= Your assignment =
Take each line from the material below that includes the string "toTwos" and copy it.

═══ Input data ═══

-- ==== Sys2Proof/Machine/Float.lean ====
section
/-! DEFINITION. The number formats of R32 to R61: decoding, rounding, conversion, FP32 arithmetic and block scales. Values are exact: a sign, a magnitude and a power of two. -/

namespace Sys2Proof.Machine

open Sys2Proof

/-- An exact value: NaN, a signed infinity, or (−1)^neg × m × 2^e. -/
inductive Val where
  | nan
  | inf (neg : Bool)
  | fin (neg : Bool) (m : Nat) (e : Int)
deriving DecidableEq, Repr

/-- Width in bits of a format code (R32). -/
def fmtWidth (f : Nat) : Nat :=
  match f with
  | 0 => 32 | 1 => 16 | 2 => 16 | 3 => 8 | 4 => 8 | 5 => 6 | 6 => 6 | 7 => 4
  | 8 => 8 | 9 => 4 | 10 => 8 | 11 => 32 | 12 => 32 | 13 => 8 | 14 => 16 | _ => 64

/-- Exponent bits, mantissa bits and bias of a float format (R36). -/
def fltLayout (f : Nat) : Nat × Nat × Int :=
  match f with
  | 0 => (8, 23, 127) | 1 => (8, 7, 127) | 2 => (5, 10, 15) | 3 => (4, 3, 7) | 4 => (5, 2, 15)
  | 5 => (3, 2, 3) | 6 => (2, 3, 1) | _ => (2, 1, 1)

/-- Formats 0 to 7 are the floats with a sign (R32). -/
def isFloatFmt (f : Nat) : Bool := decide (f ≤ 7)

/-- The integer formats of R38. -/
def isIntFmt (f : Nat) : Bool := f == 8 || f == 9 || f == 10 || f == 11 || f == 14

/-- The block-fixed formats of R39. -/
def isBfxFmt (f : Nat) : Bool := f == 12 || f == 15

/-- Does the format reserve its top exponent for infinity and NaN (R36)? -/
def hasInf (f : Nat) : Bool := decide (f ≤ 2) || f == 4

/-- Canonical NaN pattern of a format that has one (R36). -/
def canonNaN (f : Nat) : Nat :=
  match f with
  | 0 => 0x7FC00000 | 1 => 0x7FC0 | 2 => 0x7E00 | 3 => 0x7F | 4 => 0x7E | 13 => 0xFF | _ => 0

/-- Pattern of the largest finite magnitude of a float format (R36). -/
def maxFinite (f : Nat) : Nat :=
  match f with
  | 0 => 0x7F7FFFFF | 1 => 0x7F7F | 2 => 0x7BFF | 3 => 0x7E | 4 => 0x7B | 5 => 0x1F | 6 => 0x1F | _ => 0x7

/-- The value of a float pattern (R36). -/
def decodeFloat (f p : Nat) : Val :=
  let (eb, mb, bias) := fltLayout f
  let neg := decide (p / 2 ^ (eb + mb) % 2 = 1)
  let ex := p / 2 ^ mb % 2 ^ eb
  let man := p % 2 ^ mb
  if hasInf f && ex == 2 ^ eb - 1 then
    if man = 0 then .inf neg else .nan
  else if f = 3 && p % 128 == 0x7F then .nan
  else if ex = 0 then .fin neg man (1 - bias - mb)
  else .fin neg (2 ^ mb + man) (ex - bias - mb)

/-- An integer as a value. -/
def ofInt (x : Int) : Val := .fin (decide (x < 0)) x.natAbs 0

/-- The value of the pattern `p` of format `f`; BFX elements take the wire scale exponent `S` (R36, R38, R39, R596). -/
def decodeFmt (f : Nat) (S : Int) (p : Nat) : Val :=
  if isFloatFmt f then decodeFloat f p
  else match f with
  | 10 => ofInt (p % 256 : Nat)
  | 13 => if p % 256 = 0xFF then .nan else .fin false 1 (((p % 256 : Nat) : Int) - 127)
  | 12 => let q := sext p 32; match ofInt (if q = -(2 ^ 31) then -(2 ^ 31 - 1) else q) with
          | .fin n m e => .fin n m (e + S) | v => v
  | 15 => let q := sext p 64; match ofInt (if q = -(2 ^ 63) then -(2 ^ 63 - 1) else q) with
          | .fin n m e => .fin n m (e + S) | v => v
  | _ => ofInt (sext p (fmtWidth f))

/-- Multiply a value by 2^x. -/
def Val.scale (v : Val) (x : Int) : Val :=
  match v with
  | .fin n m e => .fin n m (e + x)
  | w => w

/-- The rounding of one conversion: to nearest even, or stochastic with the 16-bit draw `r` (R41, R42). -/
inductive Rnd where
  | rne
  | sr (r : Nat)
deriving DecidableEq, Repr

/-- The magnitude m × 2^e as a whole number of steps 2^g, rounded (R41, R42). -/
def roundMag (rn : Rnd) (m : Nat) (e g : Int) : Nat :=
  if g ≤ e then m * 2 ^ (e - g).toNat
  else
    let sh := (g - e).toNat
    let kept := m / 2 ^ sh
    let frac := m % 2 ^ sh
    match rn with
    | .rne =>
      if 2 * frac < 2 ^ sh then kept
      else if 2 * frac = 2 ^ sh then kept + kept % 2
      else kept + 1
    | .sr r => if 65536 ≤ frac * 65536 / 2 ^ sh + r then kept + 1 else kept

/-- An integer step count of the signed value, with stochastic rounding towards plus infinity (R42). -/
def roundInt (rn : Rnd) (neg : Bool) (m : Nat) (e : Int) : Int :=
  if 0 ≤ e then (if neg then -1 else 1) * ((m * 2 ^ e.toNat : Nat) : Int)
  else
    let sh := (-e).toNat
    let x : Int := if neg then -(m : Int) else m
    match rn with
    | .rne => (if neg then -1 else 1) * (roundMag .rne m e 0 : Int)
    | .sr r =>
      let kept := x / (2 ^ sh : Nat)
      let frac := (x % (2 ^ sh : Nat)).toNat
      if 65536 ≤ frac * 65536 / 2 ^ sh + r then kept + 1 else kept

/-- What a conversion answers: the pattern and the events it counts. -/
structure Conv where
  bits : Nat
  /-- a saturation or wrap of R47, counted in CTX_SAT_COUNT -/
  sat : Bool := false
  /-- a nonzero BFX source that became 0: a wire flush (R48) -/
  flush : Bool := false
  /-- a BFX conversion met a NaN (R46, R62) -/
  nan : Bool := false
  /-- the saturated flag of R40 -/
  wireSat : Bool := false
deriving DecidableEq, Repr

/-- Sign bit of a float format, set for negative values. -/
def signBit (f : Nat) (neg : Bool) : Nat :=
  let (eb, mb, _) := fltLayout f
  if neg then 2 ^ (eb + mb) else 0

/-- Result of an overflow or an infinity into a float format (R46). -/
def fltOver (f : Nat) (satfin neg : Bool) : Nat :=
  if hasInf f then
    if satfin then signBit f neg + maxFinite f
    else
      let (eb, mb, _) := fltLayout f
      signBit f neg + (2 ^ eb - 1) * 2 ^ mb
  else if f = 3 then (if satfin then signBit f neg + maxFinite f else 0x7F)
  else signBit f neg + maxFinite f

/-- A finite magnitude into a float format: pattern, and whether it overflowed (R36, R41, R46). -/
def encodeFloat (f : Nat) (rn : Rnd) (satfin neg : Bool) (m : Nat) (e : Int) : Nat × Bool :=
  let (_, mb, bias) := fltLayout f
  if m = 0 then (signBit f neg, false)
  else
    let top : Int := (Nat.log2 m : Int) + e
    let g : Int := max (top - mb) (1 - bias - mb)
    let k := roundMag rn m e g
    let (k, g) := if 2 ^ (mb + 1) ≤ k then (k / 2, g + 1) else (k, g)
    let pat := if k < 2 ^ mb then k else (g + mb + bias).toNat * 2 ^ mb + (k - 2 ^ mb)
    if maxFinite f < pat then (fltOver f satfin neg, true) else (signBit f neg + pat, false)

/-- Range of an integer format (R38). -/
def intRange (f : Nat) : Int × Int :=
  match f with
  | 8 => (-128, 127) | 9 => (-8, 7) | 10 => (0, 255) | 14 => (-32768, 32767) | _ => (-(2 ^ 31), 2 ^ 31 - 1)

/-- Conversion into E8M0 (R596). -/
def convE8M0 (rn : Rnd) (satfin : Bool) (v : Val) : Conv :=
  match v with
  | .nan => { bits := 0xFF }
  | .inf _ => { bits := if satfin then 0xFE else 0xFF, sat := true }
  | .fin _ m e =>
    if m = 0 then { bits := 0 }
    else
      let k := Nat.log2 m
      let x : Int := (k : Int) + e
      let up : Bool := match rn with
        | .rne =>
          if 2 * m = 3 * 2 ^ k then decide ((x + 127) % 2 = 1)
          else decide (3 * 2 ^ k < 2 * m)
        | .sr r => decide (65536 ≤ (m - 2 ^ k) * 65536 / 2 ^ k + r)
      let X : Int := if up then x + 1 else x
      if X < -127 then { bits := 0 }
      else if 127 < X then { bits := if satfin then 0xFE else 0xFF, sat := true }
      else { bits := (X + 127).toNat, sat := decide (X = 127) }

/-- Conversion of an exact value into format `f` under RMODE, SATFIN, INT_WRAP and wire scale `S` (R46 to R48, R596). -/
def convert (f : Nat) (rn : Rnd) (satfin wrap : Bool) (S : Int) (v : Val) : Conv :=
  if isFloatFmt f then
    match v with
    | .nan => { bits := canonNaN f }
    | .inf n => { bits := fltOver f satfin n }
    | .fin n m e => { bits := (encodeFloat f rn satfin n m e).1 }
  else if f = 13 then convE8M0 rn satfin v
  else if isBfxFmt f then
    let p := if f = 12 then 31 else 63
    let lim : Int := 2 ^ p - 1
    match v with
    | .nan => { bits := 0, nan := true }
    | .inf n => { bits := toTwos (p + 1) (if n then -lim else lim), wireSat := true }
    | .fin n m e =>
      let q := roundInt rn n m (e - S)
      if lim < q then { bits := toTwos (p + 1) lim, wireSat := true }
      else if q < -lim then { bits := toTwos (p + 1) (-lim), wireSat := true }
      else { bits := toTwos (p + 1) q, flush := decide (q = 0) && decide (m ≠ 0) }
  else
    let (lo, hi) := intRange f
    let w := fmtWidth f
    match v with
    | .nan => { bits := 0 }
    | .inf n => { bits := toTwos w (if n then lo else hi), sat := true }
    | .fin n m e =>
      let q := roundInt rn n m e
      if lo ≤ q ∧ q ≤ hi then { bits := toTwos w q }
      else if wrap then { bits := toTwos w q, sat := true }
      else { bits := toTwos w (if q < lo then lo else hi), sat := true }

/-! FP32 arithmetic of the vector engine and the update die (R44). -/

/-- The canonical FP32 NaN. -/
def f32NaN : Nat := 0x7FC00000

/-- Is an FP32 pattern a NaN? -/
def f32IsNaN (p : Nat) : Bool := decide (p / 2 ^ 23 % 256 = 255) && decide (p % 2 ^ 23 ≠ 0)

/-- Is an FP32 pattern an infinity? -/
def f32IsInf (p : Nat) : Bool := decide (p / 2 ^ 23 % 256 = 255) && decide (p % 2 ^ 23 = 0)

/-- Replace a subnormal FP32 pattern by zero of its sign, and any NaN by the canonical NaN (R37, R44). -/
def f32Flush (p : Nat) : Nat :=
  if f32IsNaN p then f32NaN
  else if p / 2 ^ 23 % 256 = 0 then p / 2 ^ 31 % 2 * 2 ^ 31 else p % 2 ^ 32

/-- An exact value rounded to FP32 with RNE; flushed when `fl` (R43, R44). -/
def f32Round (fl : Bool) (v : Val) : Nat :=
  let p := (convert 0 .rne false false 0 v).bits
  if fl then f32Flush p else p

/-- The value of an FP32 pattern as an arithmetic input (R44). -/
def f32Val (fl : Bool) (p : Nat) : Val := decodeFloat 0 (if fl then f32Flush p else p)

═══

= Exercise output =
    | .inf n => { bits := toTwos (p + 1) (if n then -lim else lim), wireSat := true }
      if lim < q then { bits := toTwos (p + 1) lim, wireSat := true }
      else if q < -lim then { bits := toTwos (p + 1) (-lim), wireSat := true }
      else { bits := toTwos (p + 1) q, flush := decide (q = 0) && decide (m ≠ 0) }
    | .inf n => { bits := toTwos w (if n then lo else hi), sat := true }
      if lo ≤ q ∧ q ≤ hi then { bits := toTwos w q }
      else if wrap then { bits := toTwos w q, sat := true }
      else { bits := toTwos w (if q < lo then lo else hi), sat := true }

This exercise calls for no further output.